■ **Problem**
Count the lines below with the string "coreStatus" in them. Only the number should be given.

■ **Data excerpts**
-- ==== Sys2Proof/Machine/Routes.lean ====
section
/-! DEFINITION. The mesh: routes of flows (01_module.md R16, R17, R25-R29, 06_streams.md R174), who owns a link phase
(12_host.md R345), and when a placement variant is valid (09_schedules.md R254). -/

namespace Sys2Proof.Machine

/-- Module coordinates of a core (R17). -/
def coreXY (c : Nat) : Nat × Nat :=
  (c / 3200 % 2 * 80 + c % 80, c / 3200 / 2 * 40 + c % 3200 / 80)

/-- The core at module coordinates. -/
def coreAtXY (x y : Nat) : Nat := (y / 40 * 2 + x / 80) * 3200 + y % 40 * 80 + x % 80

/-- One hop: the link by the id of R330, whether it is used east- or southward (or towards the edge), and the cycles
from injection to occupation. -/
structure Hop where
  link : Nat
  fwd : Bool
  cyc : Nat

/-- Numbers from a towards b, without b. -/
def towards (a b : Nat) : List Nat :=
  if a ≤ b then (List.range (b - a)).map fun i => a + i else (List.range (a - b)).map fun i => a - i

/-- The link east of (x, y) is a bridge where x + 1 is a die boundary; the link south likewise (R16, R25). -/
def bridgeAt (n size : Nat) : Bool := (n + 1) % size == 0

/-- The mesh steps from (x0, y0) to (x1, y1): link, direction, bridge (R25: X first, then Y). -/
def meshSteps (x0 y0 x1 y1 : Nat) : List (Nat × Bool × Bool) :=
  let xs := (towards x0 x1).map fun x =>
    if x0 ≤ x1 then (coreAtXY x y0 * 4, true, bridgeAt x 80) else (coreAtXY (x - 1) y0 * 4, false, bridgeAt (x - 1) 80)
  let ys := (towards y0 y1).map fun y =>
    if y0 ≤ y1 then (coreAtXY x1 y * 4 + 1, true, bridgeAt y 40)
    else (coreAtXY x1 (y - 1) * 4 + 1, false, bridgeAt (y - 1) 40)
  xs ++ ys

/-- Steps numbered: hop h occupies its link h cycles after injection and 8 more per bridge crossed before (R174). -/
def numberHops : Nat → List (Nat × Bool × Bool) → List Hop
  | _, [] => []
  | n, (l, d, br) :: r => { link := l, fwd := d, cyc := n } :: numberHops (n + 1 + (if br then 8 else 0)) r

/-- An end of a flow: its router's coordinates, its attachment link, and its controller with the port, if it has one
(R28, R29, 09_schedules.md R249). -/
structure FlowEnd where
  x : Nat
  y : Nat
  attach : Option Nat
  ctl : Option Nat
  port : Option Nat

/-- The number a controller port goes by among the links: beyond every id of R330. -/
def portLink (ctl port : Nat) : Nat := 102400 + ctl * 4 + port

/-- The router that carries port `port` of a controller (R29). -/
def portRouter (ctl port : Nat) : Nat := ctl / 2 * 3200 + (19 + ctl % 2) * 80 + (4 + 40 * (ctl % 2) + 10 * port)

/-- The end that a flow record's kind and word name, given the core its logical core runs on. -/
def flowEnd (kind word : Nat) (phys : Nat → Option Nat) : Option FlowEnd :=
  (phys (word % 2 ^ 15)).map fun c =>
    let xy := coreXY c
    if kind = 0 then { x := xy.1, y := xy.2, attach := none, ctl := none, port := none }
    else if kind = 1 then
      if bitOf word 16 then { x := 159, y := xy.2, attach := some (coreAtXY 159 xy.2 * 4 + 3), ctl := none, port := none }
      else { x := 0, y := xy.2, attach := some (coreAtXY 0 xy.2 * 4 + 2), ctl := none, port := none }
    else
      let k := c / 3200 * 2 + bitsOf word 16 16
      let q := bitsOf word 18 17
      let r := coreXY (portRouter k q)
      { x := r.1, y := r.2, attach := none, ctl := some k, port := some (portLink k q) }

/-- The hops of a flow between two ends. A controller port is no mesh link, so it shifts no hop: a flow takes the port of
its source in its injection phase, and the port of its destination in the cycle after its last hop (R345, log 56). -/
def hopsBetween (s d : FlowEnd) : List Hop :=
  let pre := s.attach.toList.map fun l => (l, false, false)
  let post := (d.attach.toList ++ d.port.toList).map fun l => (l, true, false)
  (s.port.toList.map fun l => { link := l, fwd := false, cyc := 0 }) ++
    numberHops 0 (pre ++ meshSteps s.x s.y d.x d.y ++ post)

/-- The routers a flow passes. -/
def routersBetween (s d : FlowEnd) : List Nat :=
  ((towards s.x d.x).map fun x => coreAtXY x s.y) ++ ((towards s.y d.y).map fun y => coreAtXY d.x y) ++
    [coreAtXY d.x d.y]

/-- The physical core of a logical core under variant v of an image in a set of plots. -/
def physOf (im : Image) (v : Nat) (pl : List Nat) (l : Nat) : Option Nat :=
  (((im.place[v]?).bind fun p => p[l]?)).bind fun q => coreOfRel pl q

/-- The flow record's ends under a variant. -/
def flowEnds (im : Image) (v : Nat) (pl : List Nat) (fl : Flow) : Option (FlowEnd × FlowEnd) :=
  match flowEnd fl.srcKind fl.src (physOf im v pl), flowEnd fl.dstKind fl.dst (physOf im v pl) with
  | some s, some d => some (s, d)
  | _, _ => none

/-- Claims of a flow: link, direction, cycle of the beat (R174). -/
def claims (im : Image) (v : Nat) (pl : List Nat) (fl : Flow) : List (Nat × Bool × Nat) :=
  match flowEnds im v pl fl with
  | none => []
  | some (s, d) =>
    let ph := (List.range 256).filter fun t => fl.phases.getLsbD t
    (hopsBetween s d).flatMap fun h => ph.map fun t => (h.link, h.fwd, (t + h.cyc) % 256)

/-- The plots of the routers a link joins (R330, R345). -/
def linkPlots (l : Nat) : List Nat :=
  let xy := coreXY (l / 4)
  if portLink 0 0 ≤ l then [plotOf (portRouter ((l - portLink 0 0) / 4) (l % 4))]
  else match l % 4 with
  | 0 => [plotOf (l / 4), plotOf (coreAtXY (xy.1 + 1) xy.2)]
  | 1 => [plotOf (l / 4), plotOf (coreAtXY xy.1 (xy.2 + 1))]
  | _ => [plotOf (l / 4)]

/-- The partition that a link lies inside (R345). -/
def linkOwner (b : Block) (l : Nat) : Option Nat :=
  (owners b).find? fun f => (linkPlots l).all fun p => (part b f).plots.getLsbD p

/-- The owner of phase t of a link: of every phase the partition that the link lies inside, of a link inside none the function
with those 16 phases (R345). -/
def phaseOwner (b : Block) (l t : Nat) : Nat := (linkOwner b l).getD (1 + t / 16)

/-- No two equal elements. -/
def allDistinct {α : Type} [DecidableEq α] : List α → Bool
  | [] => true
  | x :: r => !r.contains x && allDistinct r

/-- No claim lies in a phase that another function owns, controller ports included, and no phase of a mesh link is claimed
twice (R174, R345). -/
def flowsFit (b : Block) (f : Nat) (im : Image) (v : Nat) (pl : List Nat) : Bool :=
  let cs := (((im.flows[v]?).getD []).map (claims im v pl)).flatten
  cs.all (fun x => phaseOwner b x.1 x.2.2 == f) && allDistinct (cs.filter fun x => decide (x.1 < portLink 0 0))

/-- Controllers whose number an end of a flow names. -/
def endCtls (e : FlowEnd × FlowEnd) : List Nat := e.1.ctl.toList ++ e.2.ctl.toList

/-- A flow uses no fenced unit on its route (R254): link, router, controller. -/
def flowClear (b : Block) (im : Image) (v : Nat) (pl : List Nat) (fl : Flow) : Bool :=
  match flowEnds im v pl fl with
  | none => false
  | some (s, d) =>
    (hopsBetween s d).all (fun h => !isFenced b 5 h.link) &&
    (routersBetween s d).all (fun c => !isFenced b 4 c) &&
    (endCtls (s, d)).all (fun k => !isFenced b 7 k)

/-- The arrays an entry names (R125). -/
def arraysOf (e : BitVec 512) : Nat := ef e 13 12

/-- A logical core may run on core c: the core is not fenced, and neither is any array its entries name (R98). -/
def coreClear (b : Block) (lc : LCore) (c : Nat) : Bool :=
  !flag b (.coreStatus c) 1 &&
  !(flag b (.coreStatus c) 2 && lc.steps.any fun e => bitOf (arraysOf e) 0) &&
  !(flag b (.coreStatus c) 3 && lc.steps.any fun e => bitOf (arraysOf e) 1)

/-- Variant v places no logical core on a fenced unit and routes no flow through one (R254). -/
def variantClear (b : Block) (im : Image) (v : Nat) (pl : List Nat) : Bool :=
  ((List.range im.cores.length).all fun l =>
    match im.cores[l]?, physOf im v pl l with
    | some lc, some c => coreClear b lc c
    | _, _ => false) &&
  ((im.flows[v]?).getD []).all (flowClear b im v pl)

/-- Variant v is valid in the partition of f (R254). -/
def variantValid (b : Block) (f : Nat) (im : Image) (v : Nat) (pl : List Nat) : Bool :=
  variantClear b im v pl && flowsFit b f im v pl

/-- The lowest-numbered valid variant (R254). -/
def validVariant (b : Block) (f : Nat) (im : Image) : Option Nat :=
  (List.range im.nvar).find? fun v => variantValid b f im v (plotList (part b f).plots)

end Sys2Proof.Machine
end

■ **Exercise response**
3